- [Activity]:
Repeat the listing below in full, keeping every character as it is.

※ ※ ※

-- ==== Sys2Proof/Machine/DwFault.lean ====
section
/-! DEFINITION. What a BAD of the Dumbwaiter records (R414, R415, R421). Channel `n < 128` is stream channel n;
channel `128 + m` is general channel Gm. -/

namespace Sys2Proof.Machine

/-- The fault causes of R414. -/
inductive DwCause where
  | none | hostRead | link | pantryUncorr | cellarUncorr | cellarLost | range | privilege | bankOff | overlap | timeout
  | illegal | noEnd | abort
  deriving DecidableEq, Repr

/-- The code of a cause (R414). -/
def DwCause.code : DwCause → Nat
  | .none => 0 | .hostRead => 1 | .link => 2 | .pantryUncorr => 3 | .cellarUncorr => 4 | .cellarLost => 5 | .range => 6
  | .privilege => 7 | .bankOff => 8 | .overlap => 9 | .timeout => 10 | .illegal => 11 | .noEnd => 12 | .abort => 13

/-- The cause that a code stands for. -/
def DwCause.ofCode (c : Nat) : DwCause :=
  match c with
  | 1 => .hostRead | 2 => .link | 3 => .pantryUncorr | 4 => .cellarUncorr | 5 => .cellarLost | 6 => .range
  | 7 => .privilege | 8 => .bankOff | 9 => .overlap | 10 => .timeout | 11 => .illegal | 12 => .noEnd | 13 => .abort
  | _ => .none

/-- The FAULT register of a channel, its fields named by their lowest bit. -/
def faultFld (ch lo w : Nat) : Fld :=
  if ch < 128 then ⟨(F.SC_FAULT_INDEX ch).off, lo, w⟩ else ⟨(F.GC_FAULT_INDEX (ch - 128)).off, lo, w⟩

/-- The FAULT register captures the first BAD of a run; a later one sets MORE (R415). -/
def State.captureFault (s : State) (ch idx cause units : Nat) (late : Bool) (iter : Nat) : State :=
  if s.flag (faultFld ch 29 1) then s.set (faultFld ch 30 1) 1
  else
    let s1 := ((s.set (faultFld ch 0 12) idx).set (faultFld ch 12 4) cause).set (faultFld ch 16 12) units
    let s2 := (s1.set (faultFld ch 28 1) (b2n late)).set (faultFld ch 29 1) 1
    if ch < 128 then s2 else s2.set (F.GC_STATUS_FAULT_ITER (ch - 128)) iter

/-- An instruction is marked BAD (R414, R415, R421): FAULT, the totals, the causes and, for a general channel, the FV
line. Log 99 (DESIGN CHOICE). -/
def State.dwBad (s : State) (ch idx : Nat) (cause : DwCause) (units : Nat := 0) (late : Bool := false) (iter : Nat := 0) :
    State :=
  let s1 := s.captureFault ch idx cause.code units late iter
  let s2 := (s1.bump F.DW_BAD_TOTAL).summary 12
  let s3 := ((((s2.set F.DW_LAST_FAULT_CHANNEL ch).set F.DW_LAST_FAULT_INDEX idx).set F.DW_LAST_FAULT_CAUSE cause.code).set
    F.DW_LAST_FAULT_LATE (b2n late)).set F.DW_LAST_FAULT_VALID 1
  let s4 := (s3.set F.DW_LAST_FAULT_ITER iter).setArrBit F.DW_FAULT_PEND ch true
  let s5 := s4.cause F.DW_INT_STATUS_BAD
  let s6 := if late then (s5.bump F.DW_LATE_TOTAL).cause F.DW_INT_STATUS_LATE else s5
  if ch < 128 then s6 else s6.causeBit F.DW_FV_PEND (ch - 128)

/-- A fetch or a write of bulk data is marked BAD (R343). Log 83 (DEDUCED). -/
def State.bulkBad (s : State) : State :=
  (s.dwBad (128 + Config.bulkSlot 0 % 32) (Config.bulkSlot 1 % 2048) (if s.busMaster then .hostRead else .link)).bump
    F.PORCH_BULK_FAULT

/-- Data that a command writes to host memory: a write that fails leaves the range undefined (R343).
Log 83 (DEDUCED). -/
def State.bulkWrite (s : State) (a : Nat) (l payload : List Byte) : Resp × State :=
  match s.hostWrite a l with
  | (true, s1) => ({ payload := payload }, s1)
  | (false, s1) =>
    let bytes := (List.range l.length).map (fun k => Config.freeByte (s.free + k))
    ({ status := .hwFault }, { s1.bulkBad with
      host := { s1.host with mem := writeBytes s1.host.mem a bytes }, free := s.free + l.length })

end Sys2Proof.Machine
end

※ ※ ※

- [Task answer]:
-- ==== Sys2Proof/Machine/DwFault.lean ====
section
/-! DEFINITION. What a BAD of the Dumbwaiter records (R414, R415, R421). Channel `n < 128` is stream channel n;
channel `128 + m` is general channel Gm. -/

namespace Sys2Proof.Machine

/-- The fault causes of R414. -/
inductive DwCause where
  | none | hostRead | link | pantryUncorr | cellarUncorr | cellarLost | range | privilege | bankOff | overlap | timeout
  | illegal | noEnd | abort
  deriving DecidableEq, Repr

/-- The code of a cause (R414). -/
def DwCause.code : DwCause → Nat
  | .none => 0 | .hostRead => 1 | .link => 2 | .pantryUncorr => 3 | .cellarUncorr => 4 | .cellarLost => 5 | .range => 6
  | .privilege => 7 | .bankOff => 8 | .overlap => 9 | .timeout => 10 | .illegal => 11 | .noEnd => 12 | .abort => 13

/-- The cause that a code stands for. -/
def DwCause.ofCode (c : Nat) : DwCause :=
  match c with
  | 1 => .hostRead | 2 => .link | 3 => .pantryUncorr | 4 => .cellarUncorr | 5 => .cellarLost | 6 => .range
  | 7 => .privilege | 8 => .bankOff | 9 => .overlap | 10 => .timeout | 11 => .illegal | 12 => .noEnd | 13 => .abort
  | _ => .none

/-- The FAULT register of a channel, its fields named by their lowest bit. -/
def faultFld (ch lo w : Nat) : Fld :=
  if ch < 128 then ⟨(F.SC_FAULT_INDEX ch).off, lo, w⟩ else ⟨(F.GC_FAULT_INDEX (ch - 128)).off, lo, w⟩

/-- The FAULT register captures the first BAD of a run; a later one sets MORE (R415). -/
def State.captureFault (s : State) (ch idx cause units : Nat) (late : Bool) (iter : Nat) : State :=
  if s.flag (faultFld ch 29 1) then s.set (faultFld ch 30 1) 1
  else
    let s1 := ((s.set (faultFld ch 0 12) idx).set (faultFld ch 12 4) cause).set (faultFld ch 16 12) units
    let s2 := (s1.set (faultFld ch 28 1) (b2n late)).set (faultFld ch 29 1) 1
    if ch < 128 then s2 else s2.set (F.GC_STATUS_FAULT_ITER (ch - 128)) iter

/-- An instruction is marked BAD (R414, R415, R421): FAULT, the totals, the causes and, for a general channel, the FV
line. Log 99 (DESIGN CHOICE). -/
def State.dwBad (s : State) (ch idx : Nat) (cause : DwCause) (units : Nat := 0) (late : Bool := false) (iter : Nat := 0) :
    State :=
  let s1 := s.captureFault ch idx cause.code units late iter
  let s2 := (s1.bump F.DW_BAD_TOTAL).summary 12
  let s3 := ((((s2.set F.DW_LAST_FAULT_CHANNEL ch).set F.DW_LAST_FAULT_INDEX idx).set F.DW_LAST_FAULT_CAUSE cause.code).set
    F.DW_LAST_FAULT_LATE (b2n late)).set F.DW_LAST_FAULT_VALID 1
  let s4 := (s3.set F.DW_LAST_FAULT_ITER iter).setArrBit F.DW_FAULT_PEND ch true
  let s5 := s4.cause F.DW_INT_STATUS_BAD
  let s6 := if late then (s5.bump F.DW_LATE_TOTAL).cause F.DW_INT_STATUS_LATE else s5
  if ch < 128 then s6 else s6.causeBit F.DW_FV_PEND (ch - 128)

/-- A fetch or a write of bulk data is marked BAD (R343). Log 83 (DEDUCED). -/
def State.bulkBad (s : State) : State :=
  (s.dwBad (128 + Config.bulkSlot 0 % 32) (Config.bulkSlot 1 % 2048) (if s.busMaster then .hostRead else .link)).bump
    F.PORCH_BULK_FAULT

/-- Data that a command writes to host memory: a write that fails leaves the range undefined (R343).
Log 83 (DEDUCED). -/
def State.bulkWrite (s : State) (a : Nat) (l payload : List Byte) : Resp × State :=
  match s.hostWrite a l with
  | (true, s1) => ({ payload := payload }, s1)
  | (false, s1) =>
    let bytes := (List.range l.length).map (fun k => Config.freeByte (s.free + k))
    ({ status := .hwFault }, { s1.bulkBad with
      host := { s1.host with mem := writeBytes s1.host.mem a bytes }, free := s.free + l.length })

end Sys2Proof.Machine
end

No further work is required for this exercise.